-- ==== Sys2Proof/Syntax.lean ====
section
/-! DEFINITION. The commands of the PFX-6541 block model: one constructor of `Instr` for each row of
spec/opcode_table.json. A sequencer instruction carries the sequencer that issues it, its prefixes and its encoding
fields (06_instruction_encoding.md); a register command carries its requester and the written word; an event carries
the data that come from outside the device. -/

namespace Sys2Proof

/-- The requesters of a register access (00_scope.md R13). -/
inductive Requester where
  | seq (h : Fin 4) | host | remote | dma (c : Fin 48) | lodge
  deriving DecidableEq, Repr

/-- Prefix bytes (R146). -/
inductive Prefix where
  | rep | repa | narrow | atom
  | wm (mask : Byte)
  | reserved (b : Byte)
  deriving DecidableEq, Repr

/-- What the decoder found behind the prefixes (R155): a defined opcode, an undefined one that takes one byte (page 0) or
two (behind an escape), or no end of the instruction within 16 bytes. The last two stand in a NOP. -/
inductive Opc where
  | defined
  | undef (escaped : Bool)
  | over
  deriving DecidableEq, Repr

/-- What every sequencer instruction carries: the issuing sequencer, its prefixes in order, whether the encoding has a
nonzero reserved bit or a reserved value (check 7 of R155), what its opcode is (check 5), and, for a run that the
environment stops part-way, the number of micro-operations (or REP iterations of a scalar instruction) after which it
stands still. -/
structure Issue where
  h : Fin 4
  prefixes : List Prefix := []
  resv : Bool := false
  opc : Opc := .defined
  stop : Option Nat := none
  deriving DecidableEq, Repr

/-- The memory operand of formats M and P3M (R151, R152); `reserved` is MODE 0b00. In `indexed`, index 15 is no index
and `dsize` counts 0, 8, 16 or 32 displacement bits. -/
inductive MemOp where
  | reserved
  | postInc (b : Fin 16)
  | preDec (b : Fin 16)
  | indexed (b x : Fin 16) (dsize : Fin 4) (disp : Word)
  deriving DecidableEq, Repr

/-- The stepping modes of array and lane instructions (R68, R163). -/
inductive StepMode where
  | register | postInc | preDec
  | indexed (x : Fin 16) (scale : Fin 4)
  deriving DecidableEq, Repr

/-- The operands of a page 1 instruction: stepping mode and array operand word (R164). -/
structure P1 where
  mode : StepMode
  word : Word
  deriving DecidableEq, Repr

/-- The operands of a page 2 instruction: stepping mode and lane operand field (R169). -/
structure P2 where
  mode : StepMode
  fld : BitVec 16
  deriving DecidableEq, Repr

/-- Directions of ASHF (R84). -/
inductive ShiftDir where
  | e | w | s | n
  deriving DecidableEq, Repr


/-- A level of a pin, and for how many ticks it has held. -/
structure HeldLevel where
  level : Bool
  ticks : Nat
  deriving DecidableEq, Repr

/-- One word time of a receiver group: the word on each physical lane (R268). -/
abbrev LaneWords := Vector (BitVec 16) 8

/-- Where a NOP runs: on a hall sequencer (R185) or in a porch channel (R315). -/
inductive NopSite where
  | seq (iss : Issue)
  | porch (n : Fin 512)
  deriving DecidableEq, Repr

/-- A Tyashlink frame header (R405). -/
structure LinkHdr where
  dst : BitVec 10 := 0
  src : BitVec 10 := 0
  rt : Bool := false
  rhops : BitVec 4 := 0
  route : BitVec 24 := 0
  hops : BitVec 4 := 0
  deriving DecidableEq, Repr

/-- A 66-bit block of a port (R404): a data block, a control block with its type and bytes 1–7, or one with an invalid sync
header. -/
inductive Block where
  | data (w : BitVec 64)
  | ctl (type : Byte) (b : BitVec 56)
  | bad
  deriving DecidableEq, Repr

/-- A frame as it arrives at a port (R404, R405, R408): its header, what its EOF block says, and LEN − 1 and ADDR where it is a
response or an ATTEST; the rest of its payload are the command's operands. `seen`: the blocks from SOF to EOF, without the
EVENT and ALIGN slots between them, that arrived in place of those that all this spells, after an error or from a device that
sends a reserved value. -/
structure FrameIn where
  port : Fin 6
  hdr : LinkHdr := {}
  seq : Byte := 0
  ack : Byte := 0
  ackv : Bool := false
  nak : Bool := false
  len : Fin 256 := 0
  addr : Word := 0
  seen : Option (List Block) := none
  deriving DecidableEq, Repr

/-- What a receiving lane has seen when a block arrives (R402): its valid sync headers in a row, and, where both lanes have shown
ALIGN blocks, the slots between those of the two lanes. -/
structure LaneRun where
  headers : Nat := 0
  skew : Option Nat := none
  deriving DecidableEq, Repr

/-- An EVENT slot as it arrives (R407): bytes 1–7 of the EVT block on lane 0 and the data block on lane 1. -/
structure EventIn where
  port : Fin 6
  evt : BitVec 56
  data : BitVec 64
  deriving DecidableEq, Repr

/-- A PCI Express Configuration Request (R438, R439): a read of a word of the 4 KiB configuration space, or a write of one
under byte enables. -/
inductive CfgReq where
  | read (word : Fin 1024)
  | write (word : Fin 1024) (be : BitVec 4) (v : Word)
  deriving DecidableEq, Repr

/-- How a completion ends its request (R443): Successful Completion, Unsupported Request, Completer Abort, or poisoned with the
EP bit. -/
inductive CplStatus where
  | ok | unsupported | abort | poisoned
  deriving DecidableEq, Repr


/-- What cuts a March window short (R258): nothing, a sequencer's access to it, or a change of its bank to RETAIN or OFF. -/
inductive PlanCut where
  | none | sequencer | power
  deriving DecidableEq, Repr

### [Work instructions]
Write the entries out again verbatim, every one of them.

### [Finished task]
-- ==== Sys2Proof/Syntax.lean ====
section
/-! DEFINITION. The commands of the PFX-6541 block model: one constructor of `Instr` for each row of
spec/opcode_table.json. A sequencer instruction carries the sequencer that issues it, its prefixes and its encoding
fields (06_instruction_encoding.md); a register command carries its requester and the written word; an event carries
the data that come from outside the device. -/

namespace Sys2Proof

/-- The requesters of a register access (00_scope.md R13). -/
inductive Requester where
  | seq (h : Fin 4) | host | remote | dma (c : Fin 48) | lodge
  deriving DecidableEq, Repr

/-- Prefix bytes (R146). -/
inductive Prefix where
  | rep | repa | narrow | atom
  | wm (mask : Byte)
  | reserved (b : Byte)
  deriving DecidableEq, Repr

/-- What the decoder found behind the prefixes (R155): a defined opcode, an undefined one that takes one byte (page 0) or
two (behind an escape), or no end of the instruction within 16 bytes. The last two stand in a NOP. -/
inductive Opc where
  | defined
  | undef (escaped : Bool)
  | over
  deriving DecidableEq, Repr

/-- What every sequencer instruction carries: the issuing sequencer, its prefixes in order, whether the encoding has a
nonzero reserved bit or a reserved value (check 7 of R155), what its opcode is (check 5), and, for a run that the
environment stops part-way, the number of micro-operations (or REP iterations of a scalar instruction) after which it
stands still. -/
structure Issue where
  h : Fin 4
  prefixes : List Prefix := []
  resv : Bool := false
  opc : Opc := .defined
  stop : Option Nat := none
  deriving DecidableEq, Repr

/-- The memory operand of formats M and P3M (R151, R152); `reserved` is MODE 0b00. In `indexed`, index 15 is no index
and `dsize` counts 0, 8, 16 or 32 displacement bits. -/
inductive MemOp where
  | reserved
  | postInc (b : Fin 16)
  | preDec (b : Fin 16)
  | indexed (b x : Fin 16) (dsize : Fin 4) (disp : Word)
  deriving DecidableEq, Repr

/-- The stepping modes of array and lane instructions (R68, R163). -/
inductive StepMode where
  | register | postInc | preDec
  | indexed (x : Fin 16) (scale : Fin 4)
  deriving DecidableEq, Repr

/-- The operands of a page 1 instruction: stepping mode and array operand word (R164). -/
structure P1 where
  mode : StepMode
  word : Word
  deriving DecidableEq, Repr

/-- The operands of a page 2 instruction: stepping mode and lane operand field (R169). -/
structure P2 where
  mode : StepMode
  fld : BitVec 16
  deriving DecidableEq, Repr

/-- Directions of ASHF (R84). -/
inductive ShiftDir where
  | e | w | s | n
  deriving DecidableEq, Repr


/-- A level of a pin, and for how many ticks it has held. -/
structure HeldLevel where
  level : Bool
  ticks : Nat
  deriving DecidableEq, Repr

/-- One word time of a receiver group: the word on each physical lane (R268). -/
abbrev LaneWords := Vector (BitVec 16) 8

/-- Where a NOP runs: on a hall sequencer (R185) or in a porch channel (R315). -/
inductive NopSite where
  | seq (iss : Issue)
  | porch (n : Fin 512)
  deriving DecidableEq, Repr

/-- A Tyashlink frame header (R405). -/
structure LinkHdr where
  dst : BitVec 10 := 0
  src : BitVec 10 := 0
  rt : Bool := false
  rhops : BitVec 4 := 0
  route : BitVec 24 := 0
  hops : BitVec 4 := 0
  deriving DecidableEq, Repr

/-- A 66-bit block of a port (R404): a data block, a control block with its type and bytes 1–7, or one with an invalid sync
header. -/
inductive Block where
  | data (w : BitVec 64)
  | ctl (type : Byte) (b : BitVec 56)
  | bad
  deriving DecidableEq, Repr

/-- A frame as it arrives at a port (R404, R405, R408): its header, what its EOF block says, and LEN − 1 and ADDR where it is a
response or an ATTEST; the rest of its payload are the command's operands. `seen`: the blocks from SOF to EOF, without the
EVENT and ALIGN slots between them, that arrived in place of those that all this spells, after an error or from a device that
sends a reserved value. -/
structure FrameIn where
  port : Fin 6
  hdr : LinkHdr := {}
  seq : Byte := 0
  ack : Byte := 0
  ackv : Bool := false
  nak : Bool := false
  len : Fin 256 := 0
  addr : Word := 0
  seen : Option (List Block) := none
  deriving DecidableEq, Repr

/-- What a receiving lane has seen when a block arrives (R402): its valid sync headers in a row, and, where both lanes have shown
ALIGN blocks, the slots between those of the two lanes. -/
structure LaneRun where
  headers : Nat := 0
  skew : Option Nat := none
  deriving DecidableEq, Repr

/-- An EVENT slot as it arrives (R407): bytes 1–7 of the EVT block on lane 0 and the data block on lane 1. -/
structure EventIn where
  port : Fin 6
  evt : BitVec 56
  data : BitVec 64
  deriving DecidableEq, Repr

/-- A PCI Express Configuration Request (R438, R439): a read of a word of the 4 KiB configuration space, or a write of one
under byte enables. -/
inductive CfgReq where
  | read (word : Fin 1024)
  | write (word : Fin 1024) (be : BitVec 4) (v : Word)
  deriving DecidableEq, Repr

/-- How a completion ends its request (R443): Successful Completion, Unsupported Request, Completer Abort, or poisoned with the
EP bit. -/
inductive CplStatus where
  | ok | unsupported | abort | poisoned
  deriving DecidableEq, Repr


/-- What cuts a March window short (R258): nothing, a sequencer's access to it, or a change of its bank to RETAIN or OFF. -/
inductive PlanCut where
  | none | sequencer | power
  deriving DecidableEq, Repr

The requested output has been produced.